#### [Task item]
When the line containing "def nextOf (o" is found in the data below, copy it and each line after it through the line containing "def withIn (b", exactly and with no others.

>>>

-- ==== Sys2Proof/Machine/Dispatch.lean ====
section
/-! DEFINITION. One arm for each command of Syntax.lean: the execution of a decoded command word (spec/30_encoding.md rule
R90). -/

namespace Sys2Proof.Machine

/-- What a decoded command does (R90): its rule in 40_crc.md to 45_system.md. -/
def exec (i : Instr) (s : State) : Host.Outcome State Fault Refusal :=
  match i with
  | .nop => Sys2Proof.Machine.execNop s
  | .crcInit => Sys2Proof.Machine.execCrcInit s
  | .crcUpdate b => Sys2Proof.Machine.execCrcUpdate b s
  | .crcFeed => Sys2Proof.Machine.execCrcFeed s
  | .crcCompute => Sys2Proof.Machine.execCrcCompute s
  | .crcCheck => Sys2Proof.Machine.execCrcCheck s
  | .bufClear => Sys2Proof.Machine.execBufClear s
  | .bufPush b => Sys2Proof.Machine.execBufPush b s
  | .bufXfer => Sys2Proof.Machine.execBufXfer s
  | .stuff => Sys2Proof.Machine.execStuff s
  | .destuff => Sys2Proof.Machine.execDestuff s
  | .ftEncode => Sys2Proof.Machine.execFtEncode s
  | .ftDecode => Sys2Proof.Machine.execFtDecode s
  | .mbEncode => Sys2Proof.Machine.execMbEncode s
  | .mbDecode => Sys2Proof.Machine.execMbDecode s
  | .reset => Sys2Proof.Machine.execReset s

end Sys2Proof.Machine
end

<<<
>>>

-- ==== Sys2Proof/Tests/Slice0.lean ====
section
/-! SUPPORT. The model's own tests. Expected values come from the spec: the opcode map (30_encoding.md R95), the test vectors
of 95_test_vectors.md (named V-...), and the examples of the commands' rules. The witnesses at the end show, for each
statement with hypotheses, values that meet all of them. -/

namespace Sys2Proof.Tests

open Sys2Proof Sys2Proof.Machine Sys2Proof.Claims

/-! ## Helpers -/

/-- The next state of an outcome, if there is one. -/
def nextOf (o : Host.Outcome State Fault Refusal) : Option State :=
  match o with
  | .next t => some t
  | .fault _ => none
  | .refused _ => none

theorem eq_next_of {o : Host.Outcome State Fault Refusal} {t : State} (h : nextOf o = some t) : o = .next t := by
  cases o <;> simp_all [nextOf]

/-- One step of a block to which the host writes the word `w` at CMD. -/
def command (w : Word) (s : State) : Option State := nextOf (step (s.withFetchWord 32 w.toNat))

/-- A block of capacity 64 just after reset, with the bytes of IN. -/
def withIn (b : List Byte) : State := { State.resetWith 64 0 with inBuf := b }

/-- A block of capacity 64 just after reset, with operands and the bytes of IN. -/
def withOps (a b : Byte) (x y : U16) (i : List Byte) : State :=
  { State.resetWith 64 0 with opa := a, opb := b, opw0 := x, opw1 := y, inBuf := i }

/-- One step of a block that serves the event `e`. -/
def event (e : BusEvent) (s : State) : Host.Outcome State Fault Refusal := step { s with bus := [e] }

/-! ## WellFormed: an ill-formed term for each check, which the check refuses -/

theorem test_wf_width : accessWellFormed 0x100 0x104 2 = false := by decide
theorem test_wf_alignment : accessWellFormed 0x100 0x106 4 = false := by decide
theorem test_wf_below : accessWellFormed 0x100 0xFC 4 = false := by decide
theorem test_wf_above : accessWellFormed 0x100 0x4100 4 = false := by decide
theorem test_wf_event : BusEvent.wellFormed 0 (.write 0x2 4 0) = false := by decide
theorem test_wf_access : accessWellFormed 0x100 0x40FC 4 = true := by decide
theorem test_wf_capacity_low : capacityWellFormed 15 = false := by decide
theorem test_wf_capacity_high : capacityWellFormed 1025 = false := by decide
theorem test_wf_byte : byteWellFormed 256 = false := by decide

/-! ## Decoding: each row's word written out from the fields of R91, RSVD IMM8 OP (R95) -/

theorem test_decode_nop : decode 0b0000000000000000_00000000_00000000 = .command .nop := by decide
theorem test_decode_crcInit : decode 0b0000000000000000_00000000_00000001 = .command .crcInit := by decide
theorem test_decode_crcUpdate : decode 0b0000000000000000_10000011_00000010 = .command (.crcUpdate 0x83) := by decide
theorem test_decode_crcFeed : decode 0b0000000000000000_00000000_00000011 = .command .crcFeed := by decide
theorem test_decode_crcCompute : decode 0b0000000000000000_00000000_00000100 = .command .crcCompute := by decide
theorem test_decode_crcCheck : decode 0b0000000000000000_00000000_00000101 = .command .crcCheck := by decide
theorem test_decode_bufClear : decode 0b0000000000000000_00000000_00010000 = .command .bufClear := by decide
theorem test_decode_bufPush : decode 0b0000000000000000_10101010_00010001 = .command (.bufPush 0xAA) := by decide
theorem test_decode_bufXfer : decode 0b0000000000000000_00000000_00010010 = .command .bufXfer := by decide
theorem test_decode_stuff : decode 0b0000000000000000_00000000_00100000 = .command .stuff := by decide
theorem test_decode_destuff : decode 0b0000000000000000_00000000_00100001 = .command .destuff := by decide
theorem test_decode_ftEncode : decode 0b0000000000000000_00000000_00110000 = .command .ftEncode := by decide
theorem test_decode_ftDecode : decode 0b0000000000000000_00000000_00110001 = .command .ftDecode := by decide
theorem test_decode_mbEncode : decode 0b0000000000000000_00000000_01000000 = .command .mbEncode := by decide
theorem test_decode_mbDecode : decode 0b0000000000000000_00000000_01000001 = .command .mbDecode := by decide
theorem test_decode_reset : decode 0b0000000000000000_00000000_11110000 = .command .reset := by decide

<<<

#### [Output below]
def nextOf (o : Host.Outcome State Fault Refusal) : Option State :=
  match o with
  | .next t => some t
  | .fault _ => none
  | .refused _ => none

theorem eq_next_of {o : Host.Outcome State Fault Refusal} {t : State} (h : nextOf o = some t) : o = .next t := by
  cases o <;> simp_all [nextOf]

/-- One step of a block to which the host writes the word `w` at CMD. -/
def command (w : Word) (s : State) : Option State := nextOf (step (s.withFetchWord 32 w.toNat))

/-- A block of capacity 64 just after reset, with the bytes of IN. -/
def withIn (b : List Byte) : State := { State.resetWith 64 0 with inBuf := b }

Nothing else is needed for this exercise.